→ Work instructions: Once the line with "def execPinReset (straps" is found in the entries below, print it and each following line exactly, stopping after the line with "resetRequests.foldl State.hand s.abandonWalk"; print nothing else.

→ Records for the task:

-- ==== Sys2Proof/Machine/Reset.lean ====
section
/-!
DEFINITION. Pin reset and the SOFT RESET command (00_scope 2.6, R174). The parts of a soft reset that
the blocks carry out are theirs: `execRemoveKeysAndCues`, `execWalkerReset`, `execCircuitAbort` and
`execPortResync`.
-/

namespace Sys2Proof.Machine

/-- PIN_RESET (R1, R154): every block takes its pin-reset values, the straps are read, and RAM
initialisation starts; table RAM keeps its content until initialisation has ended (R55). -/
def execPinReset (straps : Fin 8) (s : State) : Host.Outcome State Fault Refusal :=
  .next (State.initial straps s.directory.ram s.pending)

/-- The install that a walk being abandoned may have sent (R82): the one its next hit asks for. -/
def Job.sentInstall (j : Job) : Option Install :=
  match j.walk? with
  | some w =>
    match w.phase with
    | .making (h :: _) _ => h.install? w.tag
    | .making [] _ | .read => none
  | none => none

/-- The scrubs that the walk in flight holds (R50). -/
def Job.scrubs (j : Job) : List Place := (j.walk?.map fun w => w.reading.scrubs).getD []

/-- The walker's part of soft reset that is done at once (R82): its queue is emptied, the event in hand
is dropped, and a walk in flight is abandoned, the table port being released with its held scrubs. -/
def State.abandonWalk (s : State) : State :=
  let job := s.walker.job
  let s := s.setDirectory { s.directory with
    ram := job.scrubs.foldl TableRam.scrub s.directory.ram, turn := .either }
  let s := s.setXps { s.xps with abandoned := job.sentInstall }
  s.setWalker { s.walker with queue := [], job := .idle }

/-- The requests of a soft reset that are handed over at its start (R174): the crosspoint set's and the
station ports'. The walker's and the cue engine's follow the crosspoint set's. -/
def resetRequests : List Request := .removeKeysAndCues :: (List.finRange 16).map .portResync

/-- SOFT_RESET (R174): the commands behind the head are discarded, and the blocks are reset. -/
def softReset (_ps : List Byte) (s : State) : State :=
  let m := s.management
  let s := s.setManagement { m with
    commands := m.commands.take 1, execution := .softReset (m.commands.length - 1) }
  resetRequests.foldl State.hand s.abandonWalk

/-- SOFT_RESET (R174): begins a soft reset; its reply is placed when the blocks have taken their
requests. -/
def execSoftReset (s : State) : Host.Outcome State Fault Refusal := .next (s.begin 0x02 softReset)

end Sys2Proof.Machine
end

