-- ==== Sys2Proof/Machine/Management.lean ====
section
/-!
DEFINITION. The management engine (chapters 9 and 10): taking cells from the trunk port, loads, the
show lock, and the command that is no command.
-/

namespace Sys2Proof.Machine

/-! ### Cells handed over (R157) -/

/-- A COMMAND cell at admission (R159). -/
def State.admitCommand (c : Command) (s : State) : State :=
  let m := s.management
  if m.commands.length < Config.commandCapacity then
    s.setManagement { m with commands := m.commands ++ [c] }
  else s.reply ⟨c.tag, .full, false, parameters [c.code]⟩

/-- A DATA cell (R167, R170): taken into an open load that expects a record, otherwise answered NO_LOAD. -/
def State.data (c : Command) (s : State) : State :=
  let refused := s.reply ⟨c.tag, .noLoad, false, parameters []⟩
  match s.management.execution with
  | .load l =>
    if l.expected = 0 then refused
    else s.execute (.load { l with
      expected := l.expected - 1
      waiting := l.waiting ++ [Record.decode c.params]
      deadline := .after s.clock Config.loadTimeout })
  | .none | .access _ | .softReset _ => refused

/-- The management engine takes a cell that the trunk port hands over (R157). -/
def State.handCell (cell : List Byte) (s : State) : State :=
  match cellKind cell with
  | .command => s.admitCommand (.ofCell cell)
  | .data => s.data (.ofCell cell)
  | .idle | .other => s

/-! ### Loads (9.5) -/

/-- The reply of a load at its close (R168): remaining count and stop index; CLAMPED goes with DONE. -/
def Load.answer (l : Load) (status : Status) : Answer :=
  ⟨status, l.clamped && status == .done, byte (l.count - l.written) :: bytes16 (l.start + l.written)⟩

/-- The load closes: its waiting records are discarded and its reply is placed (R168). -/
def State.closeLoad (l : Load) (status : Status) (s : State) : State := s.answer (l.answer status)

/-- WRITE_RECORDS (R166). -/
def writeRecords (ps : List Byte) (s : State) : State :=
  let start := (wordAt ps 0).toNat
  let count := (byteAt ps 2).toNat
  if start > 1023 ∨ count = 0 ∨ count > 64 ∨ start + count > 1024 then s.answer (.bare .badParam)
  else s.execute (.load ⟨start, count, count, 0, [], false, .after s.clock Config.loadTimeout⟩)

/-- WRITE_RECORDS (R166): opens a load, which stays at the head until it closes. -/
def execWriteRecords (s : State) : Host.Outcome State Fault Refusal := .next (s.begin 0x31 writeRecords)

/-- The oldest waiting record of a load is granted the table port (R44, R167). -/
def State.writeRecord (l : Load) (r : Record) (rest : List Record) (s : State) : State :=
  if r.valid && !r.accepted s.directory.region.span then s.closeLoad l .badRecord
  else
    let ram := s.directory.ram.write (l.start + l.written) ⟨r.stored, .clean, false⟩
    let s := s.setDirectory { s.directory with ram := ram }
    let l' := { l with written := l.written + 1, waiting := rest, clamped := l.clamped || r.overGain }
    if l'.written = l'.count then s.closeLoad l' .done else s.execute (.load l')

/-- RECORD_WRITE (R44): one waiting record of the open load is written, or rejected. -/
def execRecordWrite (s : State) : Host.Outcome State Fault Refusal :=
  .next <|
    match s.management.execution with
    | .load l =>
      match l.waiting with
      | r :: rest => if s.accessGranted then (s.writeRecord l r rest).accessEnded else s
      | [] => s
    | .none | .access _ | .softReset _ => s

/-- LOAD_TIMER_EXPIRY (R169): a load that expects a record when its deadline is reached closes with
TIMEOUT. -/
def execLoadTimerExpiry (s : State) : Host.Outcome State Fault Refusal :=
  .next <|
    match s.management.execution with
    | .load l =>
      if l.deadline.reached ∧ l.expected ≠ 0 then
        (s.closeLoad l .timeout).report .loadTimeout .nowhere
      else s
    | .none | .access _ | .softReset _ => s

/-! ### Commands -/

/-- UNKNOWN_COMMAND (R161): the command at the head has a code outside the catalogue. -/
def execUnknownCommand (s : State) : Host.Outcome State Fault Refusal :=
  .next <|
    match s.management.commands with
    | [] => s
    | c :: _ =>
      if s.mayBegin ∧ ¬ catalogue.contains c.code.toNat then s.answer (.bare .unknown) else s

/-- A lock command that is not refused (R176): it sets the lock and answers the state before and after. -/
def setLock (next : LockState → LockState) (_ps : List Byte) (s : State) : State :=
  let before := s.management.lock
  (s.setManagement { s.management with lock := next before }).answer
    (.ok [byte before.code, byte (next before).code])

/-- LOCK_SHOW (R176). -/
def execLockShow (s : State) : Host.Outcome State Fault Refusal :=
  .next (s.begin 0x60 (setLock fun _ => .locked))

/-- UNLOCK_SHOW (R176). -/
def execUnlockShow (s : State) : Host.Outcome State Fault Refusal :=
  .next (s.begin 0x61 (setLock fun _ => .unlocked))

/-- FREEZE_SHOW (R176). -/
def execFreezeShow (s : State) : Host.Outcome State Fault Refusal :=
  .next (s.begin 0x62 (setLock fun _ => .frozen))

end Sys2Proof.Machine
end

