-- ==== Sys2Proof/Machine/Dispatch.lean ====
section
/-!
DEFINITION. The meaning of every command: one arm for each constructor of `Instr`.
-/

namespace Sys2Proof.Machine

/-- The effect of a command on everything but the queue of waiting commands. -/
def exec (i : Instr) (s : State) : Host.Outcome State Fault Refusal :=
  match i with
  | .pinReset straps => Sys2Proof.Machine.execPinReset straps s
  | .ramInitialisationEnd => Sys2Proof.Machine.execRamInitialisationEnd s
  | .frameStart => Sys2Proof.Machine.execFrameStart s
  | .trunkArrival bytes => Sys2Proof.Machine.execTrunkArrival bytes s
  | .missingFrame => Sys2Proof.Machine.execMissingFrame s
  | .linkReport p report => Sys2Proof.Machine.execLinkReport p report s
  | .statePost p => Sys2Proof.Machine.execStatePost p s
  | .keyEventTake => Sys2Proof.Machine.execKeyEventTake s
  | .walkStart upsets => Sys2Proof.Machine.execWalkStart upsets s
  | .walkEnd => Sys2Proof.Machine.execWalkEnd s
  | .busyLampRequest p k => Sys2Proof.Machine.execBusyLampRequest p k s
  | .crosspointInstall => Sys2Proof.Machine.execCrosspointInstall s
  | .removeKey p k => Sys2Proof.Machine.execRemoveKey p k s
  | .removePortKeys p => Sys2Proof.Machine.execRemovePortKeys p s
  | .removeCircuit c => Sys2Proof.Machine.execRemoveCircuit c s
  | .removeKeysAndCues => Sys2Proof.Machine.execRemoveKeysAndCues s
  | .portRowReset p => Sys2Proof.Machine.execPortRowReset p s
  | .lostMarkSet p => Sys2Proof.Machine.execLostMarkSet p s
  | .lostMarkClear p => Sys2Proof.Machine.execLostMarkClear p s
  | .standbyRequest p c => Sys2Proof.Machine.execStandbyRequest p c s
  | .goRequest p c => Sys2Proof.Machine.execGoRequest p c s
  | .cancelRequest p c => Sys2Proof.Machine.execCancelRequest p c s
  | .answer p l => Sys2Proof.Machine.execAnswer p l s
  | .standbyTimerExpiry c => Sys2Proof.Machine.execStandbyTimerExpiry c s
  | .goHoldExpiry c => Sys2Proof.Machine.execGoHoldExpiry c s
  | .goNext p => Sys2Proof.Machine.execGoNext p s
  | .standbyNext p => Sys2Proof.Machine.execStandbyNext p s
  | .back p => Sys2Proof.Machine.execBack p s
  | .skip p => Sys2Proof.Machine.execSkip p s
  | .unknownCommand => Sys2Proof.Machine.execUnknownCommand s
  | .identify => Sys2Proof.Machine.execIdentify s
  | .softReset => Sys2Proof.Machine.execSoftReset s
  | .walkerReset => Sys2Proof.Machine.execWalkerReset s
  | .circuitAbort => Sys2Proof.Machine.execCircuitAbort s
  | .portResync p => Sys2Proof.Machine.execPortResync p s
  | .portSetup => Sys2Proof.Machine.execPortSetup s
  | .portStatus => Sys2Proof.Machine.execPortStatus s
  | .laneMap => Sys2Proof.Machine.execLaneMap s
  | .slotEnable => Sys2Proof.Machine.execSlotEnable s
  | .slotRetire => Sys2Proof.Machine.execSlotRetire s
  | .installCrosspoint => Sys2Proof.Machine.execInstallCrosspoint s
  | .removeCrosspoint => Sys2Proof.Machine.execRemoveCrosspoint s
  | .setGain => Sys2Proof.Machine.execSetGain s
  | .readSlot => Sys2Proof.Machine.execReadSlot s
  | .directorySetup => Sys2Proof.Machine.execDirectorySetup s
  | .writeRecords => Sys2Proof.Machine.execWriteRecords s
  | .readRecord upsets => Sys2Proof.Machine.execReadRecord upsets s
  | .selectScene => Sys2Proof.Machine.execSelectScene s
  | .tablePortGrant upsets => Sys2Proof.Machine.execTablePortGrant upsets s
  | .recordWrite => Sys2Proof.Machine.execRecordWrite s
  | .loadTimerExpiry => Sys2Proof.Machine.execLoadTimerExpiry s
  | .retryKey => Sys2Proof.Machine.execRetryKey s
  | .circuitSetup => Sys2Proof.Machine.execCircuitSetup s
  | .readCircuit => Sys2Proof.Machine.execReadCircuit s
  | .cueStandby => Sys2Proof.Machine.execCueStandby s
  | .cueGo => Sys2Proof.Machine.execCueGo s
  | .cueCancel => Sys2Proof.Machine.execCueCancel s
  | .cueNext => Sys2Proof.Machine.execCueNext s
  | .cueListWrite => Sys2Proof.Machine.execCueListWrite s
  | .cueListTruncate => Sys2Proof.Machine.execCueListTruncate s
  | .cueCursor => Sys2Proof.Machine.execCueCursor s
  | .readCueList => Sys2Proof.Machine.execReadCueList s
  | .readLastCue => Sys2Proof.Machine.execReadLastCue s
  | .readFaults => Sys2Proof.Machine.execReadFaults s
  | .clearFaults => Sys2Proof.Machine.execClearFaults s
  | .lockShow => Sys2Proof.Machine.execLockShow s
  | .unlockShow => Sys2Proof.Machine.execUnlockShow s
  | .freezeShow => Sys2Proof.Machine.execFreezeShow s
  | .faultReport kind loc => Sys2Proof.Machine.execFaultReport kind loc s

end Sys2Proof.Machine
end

→ Written answer:
def execPinReset (straps : Fin 8) (s : State) : Host.Outcome State Fault Refusal :=
  .next (State.initial straps s.directory.ram s.pending)

/-- The install that a walk being abandoned may have sent (R82): the one its next hit asks for. -/
def Job.sentInstall (j : Job) : Option Install :=
  match j.walk? with
  | some w =>
    match w.phase with
    | .making (h :: _) _ => h.install? w.tag
    | .making [] _ | .read => none
  | none => none

/-- The scrubs that the walk in flight holds (R50). -/
def Job.scrubs (j : Job) : List Place := (j.walk?.map fun w => w.reading.scrubs).getD []

/-- The walker's part of soft reset that is done at once (R82): its queue is emptied, the event in hand
is dropped, and a walk in flight is abandoned, the table port being released with its held scrubs. -/
def State.abandonWalk (s : State) : State :=
  let job := s.walker.job
  let s := s.setDirectory { s.directory with
    ram := job.scrubs.foldl TableRam.scrub s.directory.ram, turn := .either }
  let s := s.setXps { s.xps with abandoned := job.sentInstall }
  s.setWalker { s.walker with queue := [], job := .idle }

/-- The requests of a soft reset that are handed over at its start (R174): the crosspoint set's and the
station ports'. The walker's and the cue engine's follow the crosspoint set's. -/
def resetRequests : List Request := .removeKeysAndCues :: (List.finRange 16).map .portResync

/-- SOFT_RESET (R174): the commands behind the head are discarded, and the blocks are reset. -/
def softReset (_ps : List Byte) (s : State) : State :=
  let m := s.management
  let s := s.setManagement { m with
    commands := m.commands.take 1, execution := .softReset (m.commands.length - 1) }
  resetRequests.foldl State.hand s.abandonWalk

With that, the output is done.